Anthony Downs

Anthony Downs ( born November 21, 1930 in Evanston, USA) is an American political scientist and economist.

Life

He studied economics and political science at Carleton College in Northfield, Minnesota and his doctorate in 1956 at Stanford University. Subsequently, he was, inter alia, Professor at the University of Chicago, an analyst at the RAND Corporation and president of the Real Estate Research Corporation.
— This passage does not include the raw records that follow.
/-- The trace ends with a write of register `r` and then only not-ready reads: the wait after that write goes on. -/
def Polled (r : Reg) (tr : List Event) : Prop :=
  ∃ (pre : List Event) (v : Word) (nots : List Word), tr = pre ++ [wEvent r v] ++ nots.map rEvent ∧ ∀ x ∈ nots, isReady x = false

/-- The trace ends with a write of register `r`, not-ready reads, and a ready read: the wait after that write has ended. -/
def ReadySince (r : Reg) (tr : List Event) : Prop :=
  ∃ tr' x, tr = tr' ++ [rEvent x] ∧ Polled r tr' ∧ isReady x = true

/-- The register whose write the line's wait follows, on the lines of WAIT1 and WAIT2 (R121, R122). -/
def HsLine.waitsAfter : HsLine → Option Reg
  | .wait1Clear => some .dsiCtl
  | .wait1Read => some .dsiCtl
  | .wait1Test => some .dsiCtl
  | .wait1Bound => some .dsiCtl
  | .wait2Clear => some .lpTx
  | .wait2Read => some .lpTx
  | .wait2Test => some .lpTx
  | .wait2Bound => some .lpTx
  | .setSave => none
  | .setShadow => none
  | .setWrite => none
  | .txWrite => none
  | .restoreShadow => none
  | .restoreWrite => none

/-- The register whose write the wait before the line followed, on the lines WRITE and RESTORE (R121, R238). -/
def HsLine.hasWaitedAfter : HsLine → Option Reg
  | .txWrite => some .dsiCtl
  | .restoreShadow => some .lpTx
  | .restoreWrite => some .lpTx
  | .setSave => none
  | .setShadow => none
  | .setWrite => none
  | .wait1Clear => none
  | .wait1Read => none
  | .wait1Test => none
  | .wait1Bound => none
  | .wait2Clear => none
  | .wait2Read => none
  | .wait2Test => none
  | .wait2Bound => none

/-- The line is one of SET (R121). -/
def HsLine.inSet (p : HsLine) : Bool := p.phase == .set

/-- The line may be next while the access of the line before is outstanding. -/
def HsLine.followsAccess : HsLine → Bool
  | .setSave => true
  | .wait1Clear => true
  | .wait1Test => true
  | .wait2Clear => true
  | .wait2Test => true
  | .setShadow => false
  | .setWrite => false
  | .wait1Read => false
  | .wait1Bound => false
  | .txWrite => false
  | .wait2Read => false
  | .wait2Bound => false
  | .restoreShadow => false
  | .restoreWrite => false

/-- The order of the handshake's accesses, as the trace shows it while a command runs (R121, R238). -/
structure HandshakeOrder (s : State) : Prop where
  /-- No access is outstanding at a line that does not follow one. -/
  quiet : s.upc.hs.followsAccess = false → CoreFree s
  /-- No wait of the TIMER runs inside a packet. -/
  untimed : s.timer ≠ none → s.upc.hs = .setSave ∧ s.upc.txIdx = 0
  /-- The write outstanding at the first line of a wait is the one the wait follows. -/
  pending : ∀ r v, s.port = .req (.write r v) ∨ s.port = .atCtrl (.write r v) → ∀ q, s.upc.hs.waitsAfter = some q → r = q
  /-- During a wait the trace ends with the write it follows and not-ready reads. -/
  polling : ∀ q, s.upc.hs.waitsAfter = some q →
    s.port = .idle ∨ s.port = .req .readReady ∨ s.port = .atCtrl .readReady → Polled q s.trace
  /-- A value at hand is that of the trace's last read. -/
  answered : ∀ q v, s.upc.hs.waitsAfter = some q → s.port = .got v → ∃ tr, s.trace = tr ++ [rEvent v] ∧ Polled q tr
  /-- At WRITE a poll since SET's write has answered ready, and at RESTORE a poll since the write of LP_TX has. -/
  ready : ∀ q, s.upc.hs.hasWaitedAfter = some q → ReadySince q s.trace
  /-- While the RESTORE of the byte before is outstanding, it is a write of DSI_CTL after a ready poll. -/
  restoring : ∀ r v, s.upc.hs.inSet = true → 0 < s.upc.txIdx →
    s.port = .req (.write r v) ∨ s.port = .atCtrl (.write r v) → r = .dsiCtl ∧ ReadySince .lpTx s.trace
  /-- Once it is answered, it is the trace's last event; SET goes on only then. -/
  restored : s.upc.hs.inSet = true → 0 < s.upc.txIdx → s.port = .idle →
    ∃ tr v, s.trace = tr ++ [wEvent .dsiCtl v] ∧ ReadySince .lpTx tr

/-- `TxAfterReady` with what it takes to be kept by every step: a value the PORT holds is that of the last read of the
trace; when the CORE is about to write LP_TX it runs next, and the trace ends with a ready read, as it does while that write
is outstanding. -/
structure TxInv (s : State) : Prop where
  trace : TxAfterReady s.trace
  got : ∀ v, s.port = .got v → ∃ pre, s.trace = pre ++ [.read (some v)]
  about : s.st = .exec → s.upc.hs = .txWrite →
    CoreFree s ∧ ∃ pre r, s.trace = pre ++ [r] ∧ r.isReadyRead = true
  issued : ∀ v, s.port = .req (.write .lpTx v) ∨ s.port = .atCtrl (.write .lpTx v) →
    ∃ pre r, s.trace = pre ++ [r] ∧ r.isReadyRead = true
  order : s.st = .exec → HandshakeOrder s

/-! ## The bytes and the traces of the spec's lists -/

/-- The bytes an instruction puts on the wire, from the layouts of R78 and R79 and the reversed values of R161 and of the
opcode table's notes; none for an instruction that is not only a packet or a wire item. -/
def wireBytes (i : Instr) (c : Cur) : Option (List Byte) :=
  match i with
  | .sendShort t w0 w1 => some [0xE1, rev8 t, rev8 w0, rev8 w1, rev8 ((ecc6 (w1 ++ w0 ++ t)).setWidth 8)]
  | .shortPacket t w0 w1 => some [0xE1, rev8 t, rev8 w0, rev8 w1, rev8 ((ecc6 (w1 ++ w0 ++ t)).setWidth 8)]
  | .dcsNop => some [0xE1, 0xA0, 0x00, 0x00, 0x50]
  | .dcsSleepOut => some [0xE1, 0xA8, 0x88, 0x00, 0xA4]
  | .dcsDisplayOn => some [0xE1, 0xA8, 0x94, 0x00, 0xF0]
  | .dcsExitIdle => some [0xE1, 0xA8, 0x1C, 0x00, 0xCC]
  | .sendLong isDcs => some (longWireBytes isDcs c.pl (if c.crcReal then crc16 c.pl else 0))
  | .dcsLong => some (longWireBytes true c.pl (if c.crcReal then crc16 c.pl else 0))
  | .genLong => some (longWireBytes false c.pl (if c.crcReal then crc16 c.pl else 0))
  | .longPacket isDcs p k => some (longWireBytes isDcs p k)
  | .lpTxWord b => some [b]
  | .lpPreamble => some [0xE1]
  | .dtDcsShortNoparam => some [0xA0]
  | .dtDcsShortWrite => some [0xA8]
  | .dtDcsLongWrite => some [0x9C]
  | .dtGenericLongWrite => some [0x94]
  | .dcsCmdNop => some [0x00]
  | .dcsCmdSleepOut => some [0x88]
  | .dcsCmdDisplayOn => some [0x94]
  | .dcsCmdExitIdleMode => some [0x1C]
  | .rev8 _ => none
  | .ecc6 _ => none
  | .crc16 => none
  | .bringUp => none
  | .illegal _ => none
where
  /-- The layout of R79, with type 0x9C or 0x94 on the wire. -/
  longWireBytes (isDcs : Bool) (p : List Byte) (k : Half) : List Byte :=
    let type : Byte := if isDcs then 0x39 else 0x29
    let len : Byte := BitVec.ofNat 8 p.length
    [0xE1, (if isDcs then 0x9C else 0x94), rev8 len, 0x00, rev8 ((ecc6 (0#8 ++ len ++ type)).setWidth 8)]
      ++ p.map rev8 ++ [rev8 (k.extractLsb' 0 8), rev8 (k.extractLsb' 8 8)]

/-- The value a packet command returns in `RESULT` (R32); none for a wire item, which returns nothing. -/
def wireResult (i : Instr) (c : Cur) : Option Half :=
  match i with
  | .sendShort t w0 w1 => some ((ecc6 (w1 ++ w0 ++ t)).setWidth 16)
  | .dcsNop => some 0x000A
  | .dcsSleepOut => some 0x0025
  | .dcsDisplayOn => some 0x000F
  | .dcsExitIdle => some 0x0033
  | .sendLong _ => some (crc16 c.pl)
  | .dcsLong => some (crc16 c.pl)
  | .genLong => some (crc16 c.pl)
  | .rev8 _ => none
  | .ecc6 _ => none
  | .crc16 => none
  | .bringUp => none
  | .illegal _ => none
  | .lpTxWord _ => none
  | .shortPacket _ _ _ => none
  | .longPacket _ _ _ => none
  | .lpPreamble => none
  | .dtDcsShortNoparam => none
  | .dtDcsShortWrite => none
  | .dtDcsLongWrite => none
  | .dtGenericLongWrite => none
  | .dcsCmdNop => none
  | .dcsCmdSleepOut => none
  | .dcsCmdDisplayOn => none
  | .dcsCmdExitIdleMode => none

/-- The instruction is SEND_LONG or a pseudo-instruction of it: its program begins with the length check (R129). -/
def Instr.checksLength : Instr → Bool
  | .sendLong _ => true
  | .dcsLong => true
  | .genLong => true
  | .rev8 _ => false
  | .ecc6 _ => false
  | .crc16 => false
  | .sendShort _ _ _ => false
  | .bringUp => false
  | .dcsNop => false
  | .dcsSleepOut => false
  | .dcsDisplayOn => false
  | .dcsExitIdle => false
  | .illegal _ => false
  | .lpTxWord _ => false
  | .shortPacket _ _ _ => false
  | .longPacket _ _ _ => false
  | .lpPreamble => false
  | .dtDcsShortNoparam => false
  | .dtDcsShortWrite => false
  | .dtDcsLongWrite => false
  | .dtGenericLongWrite => false
  | .dcsCmdNop => false
  | .dcsCmdSleepOut => false
  | .dcsCmdDisplayOn => false
  | .dcsCmdExitIdleMode => false

/-- The line of the program that sends the instruction's bytes: the first, or the second after a length check. -/
def sendLineOf (i : Instr) : Nat := if Instr.checksLength i then 1 else 0
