-- ==== Sys2Proof/Certificates/Slice0/Obligations.lean ====
section
/-! DEFINITION. The statements about the machine, from the numbered rules of spec/. -/

open Sys2Proof Sys2Proof.Machine

/-! ## Encoding -/

/-- Decoding the encoding of a well-formed instruction gives its canonical form: the instruction itself, but for the
second names of R77 (their expansion), the byte 0x29 (two roles in R82; note 9) and the transmit word, whose own
reader gives it back. -/
def Obligations.DecodeEncodeRoundTrip : Prop :=
  (∀ i : Instr, i.wellFormed = true → decode (encode i) = .ok i.canonical) ∧
  (∀ b : Byte, decodeTxWord (txWord b) = some (.lpTxWord b))

/-- Every command word, legal or not, is the encoding of what it decodes to: no bit of a word is dropped. -/
def Obligations.CommandWordsReencode : Prop :=
  ∀ w : Word, encode (decodeCommand w) = wordBytes w

/-- At most one row of R72 matches a word, and a word is legal exactly when one does. -/
def Obligations.EveryWordMatchesAtMostOneRow : Prop :=
  ∀ w : Word, (commandRows.filter (fun r => r.hits w)).length ≤ 1 ∧
    ((commandRows.filter (fun r => r.hits w)).length = 1 ↔ decodeCommand w ≠ .illegal w)

/-- R73: each argument is its field, unsigned, not scaled and not shifted. -/
def Obligations.OperandsAreTheirFields : Prop :=
  ∀ a2 a1 a0 : Byte,
    decodeCommand (commandWord 0 0 a0 0x01) = .rev8 a0 ∧
    decodeCommand (commandWord a2 a1 a0 0x02) = .ecc6 (a2 ++ a1 ++ a0) ∧
    decodeCommand (commandWord a2 a1 a0 0x04) = .sendShort a0 a1 a2 ∧
    decodeCommand (commandWord 0 0 (a0 &&& 1) 0x05) = .sendLong (a0.getLsbD 0)

/-- Words written out from R72 and R75 decode to the commands, or the illegal word, they stand for; and the byte 0xE1
alone is read as the preamble of R82, which is no command (that one byte is read as a wire byte is the model's choice, log entry 9). -/
def Obligations.WrittenWordsDecode : Prop :=
  decodeTableWord 32 0x00000501 = some (.rev8 0x05) ∧
  decodeTableWord 32 0x12345602 = some (.ecc6 0x123456) ∧
  decodeTableWord 32 0x00000003 = some .crc16 ∧
  decodeTableWord 32 0x01361504 = some (.sendShort 0x15 0x36 0x01) ∧
  decodeTableWord 32 0x00000105 = some (.sendLong true) ∧
  decodeTableWord 32 0x00000006 = some .bringUp ∧
  decodeTableWord 32 0x01000501 = some (.illegal 0x01000501) ∧
  decodeTableWord 8 0xE1 = some .lpPreamble

/-- R80: bits 31:9 of a transmit word are 0, bit 8 is the marker, bits 7:0 are the byte; and the words of that match and
mask are the transmit words. -/
def Obligations.TransmitWordIsTheMarkedByte : Prop :=
  (∀ b : Byte, (txWord b).extractLsb' 9 23 = 0 ∧ (txWord b).getLsbD 8 = true ∧ (txWord b).extractLsb' 0 8 = b) ∧
  (∀ w : Word, w &&& 0xFFFFFF00 = 0x00000100 ↔ ∃ b : Byte, w = txWord b)

/-! ## The primitives -/

/-- R100: bit i of REV8(b) is bit 7 - i of b, and REV8 is its own inverse. -/
def Obligations.Rev8ReflectsEveryBit : Prop :=
  ∀ b : Byte, (∀ i, i < 8 → (rev8 b).getLsbD i = b.getLsbD (7 - i)) ∧ rev8 (rev8 b) = b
Since 1977 he is a senior fellow for economic studies at the Brookings Institution in Washington, DC. He focuses on democracy research and demographic change.

His ideas of democracy

Downs is a democracy as competition from at least two parties to the exercise of state authority before which opens into recurring elections in which each voter has one vote.

He sees democracy as a process, as a complex exchange system in which individual actors ( voters ) and collective actors (parties) communicate with each other and make their choices according to the maximization of the expected intrinsic utility. Downs understands politics analogous to the economy as a market in which entrepreneurs (parties) buyers ( citizens) offer goods (political programs ). This leads to the rationality axiom of individual utility maximization on the part of " provider" ( parties, government, politicians ) who are in power and their acquisition of power from, and the "consumers" (citizens, voters ). The political program is the parties merely as a means to an end. The rational voter pulls, so Downs, before each election, a cost -benefit balance. Incidental expenses such as the acquisition of information, the thinning of party programs and finally the arrival to the ballot box and the lost time, exceed the resulting benefit. Because, as Downs on, it is not certain whether the selected party will actually form the government. This state of affairs referred Downs as " paradox of voting ". In large democracies, voter turnout, according to Downs would have considerations, are close to zero.

Two of the main theses of Downs, the thesis of the vote maximizing political Provider ( ~ parties ) and the Eigennutzaxiom and principle of rationality on the part of consumers (~ electorate ) so that elections are a central "exchange place " of democracy. The modeling of political processes in accordance with an act of exchange and the basis of the rationality calculus is the approach of the new political economy.

His conditions for a democratic system of government are a full-fledged party competition and public appointments on the basis of universal suffrage. This should take place periodically.

As his most important work applies the published in 1957 in New York City An Economic Theory of Democracy, published in 1968 in German under the title "Economic Theory of Democracy" in Tübingen.

Downs is a member of the Mont Pelerin Society.